++++ Input material
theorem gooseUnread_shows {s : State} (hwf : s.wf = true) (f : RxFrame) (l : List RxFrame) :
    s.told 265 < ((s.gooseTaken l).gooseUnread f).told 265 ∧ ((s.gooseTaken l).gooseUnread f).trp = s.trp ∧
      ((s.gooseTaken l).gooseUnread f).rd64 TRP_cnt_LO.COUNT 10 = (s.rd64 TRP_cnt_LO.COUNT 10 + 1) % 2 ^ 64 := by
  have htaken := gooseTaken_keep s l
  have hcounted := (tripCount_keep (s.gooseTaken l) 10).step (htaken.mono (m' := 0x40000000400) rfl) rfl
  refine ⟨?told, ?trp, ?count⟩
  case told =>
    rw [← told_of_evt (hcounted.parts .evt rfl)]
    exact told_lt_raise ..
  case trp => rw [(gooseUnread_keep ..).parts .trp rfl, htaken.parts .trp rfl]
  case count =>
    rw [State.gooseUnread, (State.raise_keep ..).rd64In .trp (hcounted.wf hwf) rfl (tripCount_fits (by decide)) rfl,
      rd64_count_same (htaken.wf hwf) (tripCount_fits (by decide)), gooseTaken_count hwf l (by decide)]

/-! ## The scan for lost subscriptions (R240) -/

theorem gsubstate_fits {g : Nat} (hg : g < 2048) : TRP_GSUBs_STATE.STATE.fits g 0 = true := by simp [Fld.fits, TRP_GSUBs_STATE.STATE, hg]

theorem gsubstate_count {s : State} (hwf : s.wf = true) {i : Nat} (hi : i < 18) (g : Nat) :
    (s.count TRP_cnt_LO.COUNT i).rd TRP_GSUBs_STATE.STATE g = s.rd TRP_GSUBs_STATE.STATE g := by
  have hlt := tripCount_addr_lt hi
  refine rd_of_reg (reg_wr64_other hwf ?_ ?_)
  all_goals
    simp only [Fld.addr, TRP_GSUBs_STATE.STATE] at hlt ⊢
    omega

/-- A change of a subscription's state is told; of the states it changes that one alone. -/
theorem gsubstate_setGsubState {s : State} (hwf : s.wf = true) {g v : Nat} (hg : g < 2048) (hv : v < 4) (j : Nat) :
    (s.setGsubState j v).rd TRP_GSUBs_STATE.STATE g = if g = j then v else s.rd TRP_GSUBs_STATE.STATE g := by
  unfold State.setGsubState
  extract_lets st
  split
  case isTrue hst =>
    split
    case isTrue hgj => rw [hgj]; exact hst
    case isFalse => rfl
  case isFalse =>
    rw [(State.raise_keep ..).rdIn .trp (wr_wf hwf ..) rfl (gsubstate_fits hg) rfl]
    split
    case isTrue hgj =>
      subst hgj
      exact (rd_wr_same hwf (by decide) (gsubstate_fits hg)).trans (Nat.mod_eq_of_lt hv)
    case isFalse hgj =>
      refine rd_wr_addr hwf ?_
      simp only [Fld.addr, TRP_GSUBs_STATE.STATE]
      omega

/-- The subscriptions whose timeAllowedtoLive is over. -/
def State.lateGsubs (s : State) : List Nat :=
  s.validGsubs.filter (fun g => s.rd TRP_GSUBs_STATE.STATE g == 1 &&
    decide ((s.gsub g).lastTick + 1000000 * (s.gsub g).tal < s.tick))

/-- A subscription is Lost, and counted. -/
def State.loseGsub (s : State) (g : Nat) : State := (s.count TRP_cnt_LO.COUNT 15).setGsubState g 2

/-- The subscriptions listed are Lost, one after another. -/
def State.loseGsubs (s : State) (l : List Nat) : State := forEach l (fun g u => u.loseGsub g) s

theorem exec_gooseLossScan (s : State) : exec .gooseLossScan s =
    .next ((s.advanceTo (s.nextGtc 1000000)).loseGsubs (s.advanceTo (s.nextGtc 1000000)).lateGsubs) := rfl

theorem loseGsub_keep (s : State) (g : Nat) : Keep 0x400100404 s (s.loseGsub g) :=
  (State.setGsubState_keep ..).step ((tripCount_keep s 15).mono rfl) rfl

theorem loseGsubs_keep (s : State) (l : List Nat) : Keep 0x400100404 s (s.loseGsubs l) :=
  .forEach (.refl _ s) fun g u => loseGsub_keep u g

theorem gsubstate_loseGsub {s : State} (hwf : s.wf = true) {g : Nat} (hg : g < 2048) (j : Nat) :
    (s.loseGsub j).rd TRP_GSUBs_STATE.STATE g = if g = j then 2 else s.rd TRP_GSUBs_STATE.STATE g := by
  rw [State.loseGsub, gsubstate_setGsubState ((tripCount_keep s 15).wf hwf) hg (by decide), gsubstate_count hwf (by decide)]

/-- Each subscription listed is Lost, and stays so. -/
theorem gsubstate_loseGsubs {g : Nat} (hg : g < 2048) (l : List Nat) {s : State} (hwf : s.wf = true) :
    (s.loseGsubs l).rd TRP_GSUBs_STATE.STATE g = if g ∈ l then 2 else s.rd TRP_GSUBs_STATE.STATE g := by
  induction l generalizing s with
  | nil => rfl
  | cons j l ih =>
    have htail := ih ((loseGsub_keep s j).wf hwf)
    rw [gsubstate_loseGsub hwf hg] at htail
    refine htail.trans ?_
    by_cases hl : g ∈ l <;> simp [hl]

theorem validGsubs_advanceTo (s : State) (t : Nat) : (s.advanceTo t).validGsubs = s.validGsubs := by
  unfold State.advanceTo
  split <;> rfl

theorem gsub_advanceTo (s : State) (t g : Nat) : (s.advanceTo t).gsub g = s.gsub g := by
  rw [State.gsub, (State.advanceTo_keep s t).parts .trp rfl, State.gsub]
++++++++
++++ Input material
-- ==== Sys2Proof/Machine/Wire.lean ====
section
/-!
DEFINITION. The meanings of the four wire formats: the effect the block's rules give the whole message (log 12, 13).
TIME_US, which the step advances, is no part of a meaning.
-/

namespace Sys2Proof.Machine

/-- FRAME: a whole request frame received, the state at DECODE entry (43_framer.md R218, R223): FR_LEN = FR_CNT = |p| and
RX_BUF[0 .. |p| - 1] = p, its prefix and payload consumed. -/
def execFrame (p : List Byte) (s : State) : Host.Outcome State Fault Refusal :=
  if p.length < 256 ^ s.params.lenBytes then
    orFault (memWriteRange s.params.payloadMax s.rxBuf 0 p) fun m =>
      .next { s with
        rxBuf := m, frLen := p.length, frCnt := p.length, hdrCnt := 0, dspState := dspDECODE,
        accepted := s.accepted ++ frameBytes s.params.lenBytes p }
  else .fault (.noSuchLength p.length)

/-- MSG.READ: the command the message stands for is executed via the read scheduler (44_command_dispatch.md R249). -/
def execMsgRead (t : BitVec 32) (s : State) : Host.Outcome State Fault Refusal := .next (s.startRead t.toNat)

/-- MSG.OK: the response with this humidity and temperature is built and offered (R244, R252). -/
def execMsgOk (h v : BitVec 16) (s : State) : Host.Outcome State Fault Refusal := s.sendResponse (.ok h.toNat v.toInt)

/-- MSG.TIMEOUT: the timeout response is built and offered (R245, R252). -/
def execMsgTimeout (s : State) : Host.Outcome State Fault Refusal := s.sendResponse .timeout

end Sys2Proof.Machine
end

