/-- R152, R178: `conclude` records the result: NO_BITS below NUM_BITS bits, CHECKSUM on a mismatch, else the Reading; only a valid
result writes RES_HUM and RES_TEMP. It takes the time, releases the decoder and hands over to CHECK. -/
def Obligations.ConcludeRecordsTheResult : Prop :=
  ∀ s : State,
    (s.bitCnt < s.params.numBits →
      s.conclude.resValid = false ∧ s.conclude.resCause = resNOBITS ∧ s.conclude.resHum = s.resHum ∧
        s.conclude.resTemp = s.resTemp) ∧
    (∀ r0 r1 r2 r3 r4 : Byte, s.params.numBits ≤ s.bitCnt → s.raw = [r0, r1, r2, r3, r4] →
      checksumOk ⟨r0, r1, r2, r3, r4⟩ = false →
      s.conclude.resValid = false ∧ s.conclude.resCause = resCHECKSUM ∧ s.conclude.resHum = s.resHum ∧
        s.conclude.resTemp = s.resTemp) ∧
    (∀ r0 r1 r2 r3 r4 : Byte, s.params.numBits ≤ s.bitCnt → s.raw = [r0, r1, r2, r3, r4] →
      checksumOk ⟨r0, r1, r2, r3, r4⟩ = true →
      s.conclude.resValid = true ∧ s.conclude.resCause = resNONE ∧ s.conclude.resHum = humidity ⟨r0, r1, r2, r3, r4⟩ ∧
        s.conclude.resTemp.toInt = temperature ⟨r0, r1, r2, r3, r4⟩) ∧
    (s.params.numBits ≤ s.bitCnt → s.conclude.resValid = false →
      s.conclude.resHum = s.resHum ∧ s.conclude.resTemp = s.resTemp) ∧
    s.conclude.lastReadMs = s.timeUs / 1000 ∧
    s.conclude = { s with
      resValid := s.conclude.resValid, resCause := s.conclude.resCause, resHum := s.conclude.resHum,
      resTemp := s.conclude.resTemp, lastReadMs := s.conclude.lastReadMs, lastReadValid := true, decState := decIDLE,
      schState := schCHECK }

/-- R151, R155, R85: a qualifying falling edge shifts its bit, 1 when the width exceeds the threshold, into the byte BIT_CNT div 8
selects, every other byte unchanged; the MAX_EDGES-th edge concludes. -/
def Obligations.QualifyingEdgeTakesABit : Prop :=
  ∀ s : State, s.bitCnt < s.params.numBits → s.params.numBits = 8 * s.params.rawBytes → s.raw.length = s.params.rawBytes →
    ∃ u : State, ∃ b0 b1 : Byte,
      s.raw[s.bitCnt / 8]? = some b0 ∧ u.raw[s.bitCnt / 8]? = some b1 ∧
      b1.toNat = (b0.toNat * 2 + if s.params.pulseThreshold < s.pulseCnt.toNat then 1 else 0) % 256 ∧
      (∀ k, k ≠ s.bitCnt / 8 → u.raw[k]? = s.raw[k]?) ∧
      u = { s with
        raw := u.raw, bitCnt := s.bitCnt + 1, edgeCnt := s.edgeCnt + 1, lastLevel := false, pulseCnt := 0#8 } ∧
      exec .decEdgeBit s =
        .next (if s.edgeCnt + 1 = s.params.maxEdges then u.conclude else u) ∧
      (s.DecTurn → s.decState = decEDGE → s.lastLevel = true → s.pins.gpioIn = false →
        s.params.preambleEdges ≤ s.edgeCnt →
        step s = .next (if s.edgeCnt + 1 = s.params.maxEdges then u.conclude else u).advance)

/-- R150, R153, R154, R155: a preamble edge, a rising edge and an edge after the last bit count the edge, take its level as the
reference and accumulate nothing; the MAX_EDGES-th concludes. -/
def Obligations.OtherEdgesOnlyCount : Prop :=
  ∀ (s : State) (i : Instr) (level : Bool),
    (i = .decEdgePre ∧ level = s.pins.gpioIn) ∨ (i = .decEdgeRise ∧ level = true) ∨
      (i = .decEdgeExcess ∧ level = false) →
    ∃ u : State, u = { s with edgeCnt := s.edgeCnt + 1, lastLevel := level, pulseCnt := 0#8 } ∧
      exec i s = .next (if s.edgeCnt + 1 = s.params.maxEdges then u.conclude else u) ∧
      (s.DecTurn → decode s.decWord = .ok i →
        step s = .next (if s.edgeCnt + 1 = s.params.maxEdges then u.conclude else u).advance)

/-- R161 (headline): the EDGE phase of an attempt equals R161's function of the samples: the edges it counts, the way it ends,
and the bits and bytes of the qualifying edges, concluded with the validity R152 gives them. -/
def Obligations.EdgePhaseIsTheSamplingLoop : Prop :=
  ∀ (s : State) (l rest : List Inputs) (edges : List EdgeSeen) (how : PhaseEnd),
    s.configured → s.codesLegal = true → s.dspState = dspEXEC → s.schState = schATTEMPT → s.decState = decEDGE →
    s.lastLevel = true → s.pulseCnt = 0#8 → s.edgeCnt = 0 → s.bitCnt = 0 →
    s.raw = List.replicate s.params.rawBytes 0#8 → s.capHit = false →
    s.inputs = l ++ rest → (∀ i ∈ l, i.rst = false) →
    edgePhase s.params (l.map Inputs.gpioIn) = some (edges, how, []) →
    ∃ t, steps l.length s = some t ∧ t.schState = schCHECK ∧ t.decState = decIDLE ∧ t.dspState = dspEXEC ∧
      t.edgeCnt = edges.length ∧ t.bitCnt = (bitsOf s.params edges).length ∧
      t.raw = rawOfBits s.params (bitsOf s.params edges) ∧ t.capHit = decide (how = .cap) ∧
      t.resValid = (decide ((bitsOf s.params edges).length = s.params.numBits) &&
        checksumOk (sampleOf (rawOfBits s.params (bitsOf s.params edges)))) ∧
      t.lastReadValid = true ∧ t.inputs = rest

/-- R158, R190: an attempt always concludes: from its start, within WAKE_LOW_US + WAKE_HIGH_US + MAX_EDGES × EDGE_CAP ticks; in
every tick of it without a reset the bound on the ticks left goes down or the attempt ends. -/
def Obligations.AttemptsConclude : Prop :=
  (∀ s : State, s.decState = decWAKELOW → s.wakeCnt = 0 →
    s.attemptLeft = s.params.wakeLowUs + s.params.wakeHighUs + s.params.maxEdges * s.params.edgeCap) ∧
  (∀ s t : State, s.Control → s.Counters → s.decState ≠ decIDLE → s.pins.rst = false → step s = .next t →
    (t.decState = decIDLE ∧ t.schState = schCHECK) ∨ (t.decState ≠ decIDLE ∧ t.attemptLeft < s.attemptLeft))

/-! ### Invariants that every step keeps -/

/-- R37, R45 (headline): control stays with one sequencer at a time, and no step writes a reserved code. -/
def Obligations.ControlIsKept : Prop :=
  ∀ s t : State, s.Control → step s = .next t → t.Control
++++++++
# Task to complete:
The entries above hold a line with "exact told_lt_raise .." and a later line with "(s.count TRP_cnt_LO.COUNT i).rd". Write out exactly those lines and all lines between, nothing more.

# Exercise answer:
    exact told_lt_raise ..
  case trp => rw [(gooseUnread_keep ..).parts .trp rfl, htaken.parts .trp rfl]
  case count =>
    rw [State.gooseUnread, (State.raise_keep ..).rd64In .trp (hcounted.wf hwf) rfl (tripCount_fits (by decide)) rfl,
      rd64_count_same (htaken.wf hwf) (tripCount_fits (by decide)), gooseTaken_count hwf l (by decide)]

/-! ## The scan for lost subscriptions (R240) -/

theorem gsubstate_fits {g : Nat} (hg : g < 2048) : TRP_GSUBs_STATE.STATE.fits g 0 = true := by simp [Fld.fits, TRP_GSUBs_STATE.STATE, hg]

theorem gsubstate_count {s : State} (hwf : s.wf = true) {i : Nat} (hi : i < 18) (g : Nat) :
    (s.count TRP_cnt_LO.COUNT i).rd TRP_GSUBs_STATE.STATE g = s.rd TRP_GSUBs_STATE.STATE g := by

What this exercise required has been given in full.